What the exercise asks:
From the records below, please repeat exactly the line that has "exact ⟨_, exec_sckFallIdle s⟩", the line that has "Obligations.EveryOperationAnswersANextState := by", and every line between them, and nothing else.

[[ Provided entries, beginning ]]

/-- The event of the serial clock leaves `select`. -/
theorem selectAlternates_clockEvent_append (prev now : Pins) (sel : Bool) (es : List Stimulus) :
    selectAlternates sel (clockEvent prev now ++ es) = selectAlternates sel es := by
  rw [clockEvent_eq]
  cases prev.sck <;> cases now.sck <;> rfl

/-- The event of the serial clock takes the clock from its earlier to its later level. -/
theorem edgesAlternate_clockEvent_append (prev now : Pins) (es : List Stimulus) :
    edgesAlternate prev.sck (clockEvent prev now ++ es) = edgesAlternate now.sck es := by
  rw [clockEvent_eq]
  cases prev.sck <;> cases now.sck <;> rfl

/-- The event of the select line leaves the serial clock. -/
theorem edgesAlternate_selectEvent_append (prev now : Pins) (sck : Bool) (es : List Stimulus) :
    edgesAlternate sck (selectEvent prev now ++ es) = edgesAlternate sck es := by
  rw [selectEvent_eq]
  cases prev.select <;> cases now.select <;> rfl

/-- The orders are those of the two lines' events (`42_clock_domains.md` R160). -/
theorem mem_eventOrders {prev now : Pins} {es : List Stimulus} : es ∈ eventOrders prev now ↔
    es = selectEvent prev now ++ clockEvent prev now ∨ es = clockEvent prev now ++ selectEvent prev now := by
  simp [eventOrders]

/-- Each order holds the events of both lines and no other. -/
theorem perm_of_mem_eventOrders {prev now : Pins} {es : List Stimulus} (h : es ∈ eventOrders prev now) :
    es.Perm (selectEvent prev now ++ clockEvent prev now) := by
  obtain rfl | rfl := mem_eventOrders.mp h
  · exact .refl _
  · exact List.perm_append_comm

/-- In each order `select` alternates from its earlier level (`30_encoding.md` R78 (b)). -/
theorem selectAlternates_of_mem_eventOrders {prev now : Pins} {es : List Stimulus} (h : es ∈ eventOrders prev now) :
    selectAlternates prev.select es = true := by
  obtain rfl | rfl := mem_eventOrders.mp h
  · rw [selectAlternates_selectEvent_append, ← List.append_nil (clockEvent _ _), selectAlternates_clockEvent_append]
    rfl
  · rw [selectAlternates_clockEvent_append, ← List.append_nil (selectEvent _ _), selectAlternates_selectEvent_append]
    rfl

/-- In each order the edges of the serial clock alternate from its earlier level (`42_clock_domains.md` R153). -/
theorem edgesAlternate_of_mem_eventOrders {prev now : Pins} {es : List Stimulus} (h : es ∈ eventOrders prev now) :
    edgesAlternate prev.sck es = true := by
  obtain rfl | rfl := mem_eventOrders.mp h
  · rw [edgesAlternate_selectEvent_append, ← List.append_nil (clockEvent _ _), edgesAlternate_clockEvent_append]
    rfl
  · rw [edgesAlternate_clockEvent_append, ← List.append_nil (selectEvent _ _), edgesAlternate_selectEvent_append]
    rfl

/-- Settles O54: each line gives the event of its change, and the orders are the two ways to put the lines' events together. -/
theorem sampledPinsGiveWellFormedEvents : Obligations.SampledPinsGiveWellFormedEvents := by
  unfold Obligations.SampledPinsGiveWellFormedEvents
  refine ⟨fun _ _ => ⟨rfl, rfl, rfl, rfl⟩, fun prev now => ⟨List.cons_ne_nil _ _, fun es hes => ?found⟩,
    fun prev now hselect hsck => ?double⟩
  case found =>
    have events := perm_of_mem_eventOrders hes
    have mem_iff (e : Stimulus) : e ∈ es ↔ e ∈ selectEvent prev now ∨ e ∈ clockEvent prev now :=
      events.mem_iff.trans List.mem_append
    have one_for_each_change : es.length = (prev.select != now.select).toNat + (prev.sck != now.sck).toNat := by
      rw [events.length_eq, List.length_append, length_selectEvent, length_clockEvent]
    refine ⟨?assert, ?deassert, fun b => ?rise, ?fall, one_for_each_change, selectAlternates_of_mem_eventOrders hes,
      edgesAlternate_of_mem_eventOrders hes⟩
    case assert => simp [mem_iff, mem_selectEvent, mem_clockEvent]
    case deassert => simp [mem_iff, mem_selectEvent, mem_clockEvent]
    case rise => simpa [mem_iff, mem_selectEvent, mem_clockEvent] using and_rotate
    case fall => simp [mem_iff, mem_selectEvent, mem_clockEvent]
  case double =>
    rw [eventOrders, selectEvent_eq, clockEvent_eq, if_neg hselect, if_neg hsck]
    exact ⟨List.mem_cons_self, List.mem_cons_of_mem _ List.mem_cons_self⟩

end Sys2Proof.Machine
end

section
/-! PROOFS for `60_exceptions.md`. Section 1: there is no fault, and every operation and every event is answered (R170). Section 2:
the preset of `le` wins over a sample edge that coincides with it (R172), since a deselect presets `le` whatever came before
it, and the edge that comes after it meets `select` inactive. -/

namespace Sys2Proof.Machine

/-! ### Totality -/

/-- Every operation is total (`60_exceptions.md` R170): each row's meaning is a next state, with no condition on the state. -/
theorem exists_exec_eq_next (i : Instr) (s : State) : ∃ t, exec i s = .next t := by
  cases i with
  | cfgword w => exact ⟨_, exec_cfgword w s⟩
  | tickCount => exact ⟨_, exec_tickCount s⟩
  | tickDelayExit => exact ⟨_, exec_tickDelayExit s⟩
  | tickConvertExit => exact ⟨_, exec_tickConvertExit s⟩
  | tickReadoutExit => exact ⟨_, exec_tickReadoutExit s⟩
  | selAssert => exact ⟨_, exec_selAssert s⟩
  | sckRiseSeed b => exact ⟨_, exec_sckRiseSeed b s⟩
  | sckRiseShift b => exact ⟨_, exec_sckRiseShift b s⟩
  | sckRiseIdle => exact ⟨_, exec_sckRiseIdle s⟩
  | sckFallOut => exact ⟨_, exec_sckFallOut s⟩
  | sckFallIdle => exact ⟨_, exec_sckFallIdle s⟩
  | selDeassertLatch => exact ⟨_, exec_selDeassertLatch s⟩
  | selDeassertNolatch => exact ⟨_, exec_selDeassertNolatch s⟩

/-- Settles O23: no fault exists, no operation has a condition, and what is an event or sets an input has an effect, which the step
answers. -/
theorem everyOperationAnswersANextState : Obligations.EveryOperationAnswersANextState := by
  unfold Obligations.EveryOperationAnswersANextState
  refine ⟨nofun, exists_exec_eq_next, fun s event => ?_⟩
  obtain ⟨t, effect⟩ : ∃ t, StepEffect s s.nextStimulus t := stepEffect_of_event (ne_true_of_eq_false event)
  exact ⟨t, step_of_stepEffect rfl effect⟩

[[ Provided entries, end ]]

Output of the exercise:
  | sckFallIdle => exact ⟨_, exec_sckFallIdle s⟩
  | selDeassertLatch => exact ⟨_, exec_selDeassertLatch s⟩
  | selDeassertNolatch => exact ⟨_, exec_selDeassertNolatch s⟩

/-- Settles O23: no fault exists, no operation has a condition, and what is an event or sets an input has an effect, which the step
answers. -/
theorem everyOperationAnswersANextState : Obligations.EveryOperationAnswersANextState := by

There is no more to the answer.